_TASK PROMPT_. Each line of the data below from the one holding "let s := compareStep" to the one holding "let d := (List.range", inclusive, is to be reproduced exactly; no other line belongs in the answer.

§

/-- Tell the elder (R428). -/
def tellElder (s : State) (event code step tensor d1 d2 : Nat) : State :=
  emit s (.peer s.shadow.serial (toLE 1 event ++ toLE 1 0 ++ toLE 2 code ++ toLE 2 (partOf s) ++ toLE 2 0 ++ toLE 8 step
    ++ toLE 1 tensor ++ toLE 7 0 ++ toLE 8 d1 ++ toLE 8 d2))

/-- The lowest tensor whose digest differs, or 64 (R428). -/
def firstDiff (a b : List Nat) : Nat :=
  ((List.range (max a.length b.length)).find? fun t => a[t]? != b[t]?).getD 64

/-- Compare one step's digests: own and the elder's, each D then T (R428). -/
def compareStep (s : State) (step : Nat) (mine elder : List Nat) : State :=
  if mine.headD 0 = elder.headD 0 then
    let s := incr s K.shadowRun 1
    if shadowSt s = 2 && rd s K.shadowRun = rf s K.shadowProof 15 0 then
      tellElder (postFence (setShadowSt s 3) 6 0 0 step) 6 0 step 0 0 0
    else s
  else
    let t := firstDiff mine.tail elder.tail
    let s := wr (wr64 s K.shadowBadLo step) K.shadowBadT t
    let e := elder.tail.getD t 0
    let m := mine.tail.getD t 0
    tellElder (postFence (setShadowSt s 4) 7 0 eShadowMismatch step t e m) 7 eShadowMismatch step t e m

/-- Compare the digests that both sides have, in step order: each of the shadow's own steps with the elder's next one. -/
def compareDigests : Nat → State → State
  | 0, s => s
  | n + 1, s =>
    match s.shadow.elderDigests with
    | [] => s
    | e :: rest =>
      match s.shadow.digests with
      | [] => s
      | m :: own =>
        let s := { s with shadow := { s.shadow with elderDigests := rest, digests := own } }
        let s := compareStep s e.1 (stepDigest e.1 m.2 m.1 :: m.2) e.2
        if shadowSt s = 4 then s else compareDigests n s

/-- Bytes of the ring from an offset on. -/
def ringRead (s : State) (at' n : Nat) : Bytes :=
  (List.range n).map fun i => gbyte s (s.shadow.ring + (at' + i) % mirrorSize)

/-- What one record does (R426). -/
def applyRecord (s : State) (kind a : Nat) (body : Bytes) : State :=
  match kind with
  | 1 => poke s a body
  | 2 =>
    let c : Cmd := { id := s.nextId, src := 0x200 + 16 * s.shadow.func, body := sub body 0 64 }
    { s with cmds := s.cmds ++ [c], nextId := s.nextId + 1 }
  | 3 => { s with shadow := { s.shadow with plan := some (a, num body 0 8) } }
  | _ =>
    let d := (List.range (body.length / 8)).map fun i => num body (8 * i) 8
    let s := { s with shadow := { s.shadow with elderDigests := s.shadow.elderDigests ++ [(a, d)] } }
    let s := compareDigests s.shadow.elderDigests.length s
    if s.shadow.ending && shadowSt s ≠ 4 then endShadow s else s

/-- The shadow applies the next record of the ring (R426). -/
def shadowApply (s : State) : State :=
  let x := s.shadow
  let h := ringRead s (x.consumed % mirrorSize) 32
  let kind := num h 0 1
  let len := num h 4 4
  if !(shadowSt s = 2 || shadowSt s = 3) || s.joinWait || kind < 1 || 4 < kind || num h 0x10 8 < x.lastRec || mirrorSize < len + 32 then s
  else
    let body := ringRead s (x.consumed % mirrorSize + 32) len
    let s := { s with shadow := { x with
      consumed := x.consumed + 64 * cdiv (32 + len) 64, lastRec := num h 0x10 8, heard := s.clock } }
    applyRecord s kind (num h 8 8) body

def execShadowApply (s : State) : Host.Outcome State Fault Refusal := .next (shadowApply s)

/-- Every 1 ms the shadow reports the offset it has consumed (R426, R435). -/
def execMirrorAckTimer (s : State) : Host.Outcome State Fault Refusal :=
  .next (if (shadowSt s = 2 || shadowSt s = 3) && fenceState s = 0 then
    emit s (.peer s.shadow.serial (tallyMsg s 4 0 0 0 (s.shadow.consumed % mirrorSize / 64) []))
  else s)

/-- No record for 1 s while the elder's function runs (R429). -/
def execShadowLost (s : State) : Host.Outcome State Fault Refusal :=
  .next (if (shadowSt s = 2 || shadowSt s = 3) && decide (s.shadow.heard + usCycles 1000000 ≤ s.clock) then
    tellElder (shadowLost s) 8 eShadowLost 0 0 0 0
  else s)

end Sys2Proof.Machine
end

§

_FINISHED EXERCISE_.
        let s := compareStep s e.1 (stepDigest e.1 m.2 m.1 :: m.2) e.2
        if shadowSt s = 4 then s else compareDigests n s

/-- Bytes of the ring from an offset on. -/
def ringRead (s : State) (at' n : Nat) : Bytes :=
  (List.range n).map fun i => gbyte s (s.shadow.ring + (at' + i) % mirrorSize)

/-- What one record does (R426). -/
def applyRecord (s : State) (kind a : Nat) (body : Bytes) : State :=
  match kind with
  | 1 => poke s a body
  | 2 =>
    let c : Cmd := { id := s.nextId, src := 0x200 + 16 * s.shadow.func, body := sub body 0 64 }
    { s with cmds := s.cmds ++ [c], nextId := s.nextId + 1 }
  | 3 => { s with shadow := { s.shadow with plan := some (a, num body 0 8) } }
  | _ =>
    let d := (List.range (body.length / 8)).map fun i => num body (8 * i) 8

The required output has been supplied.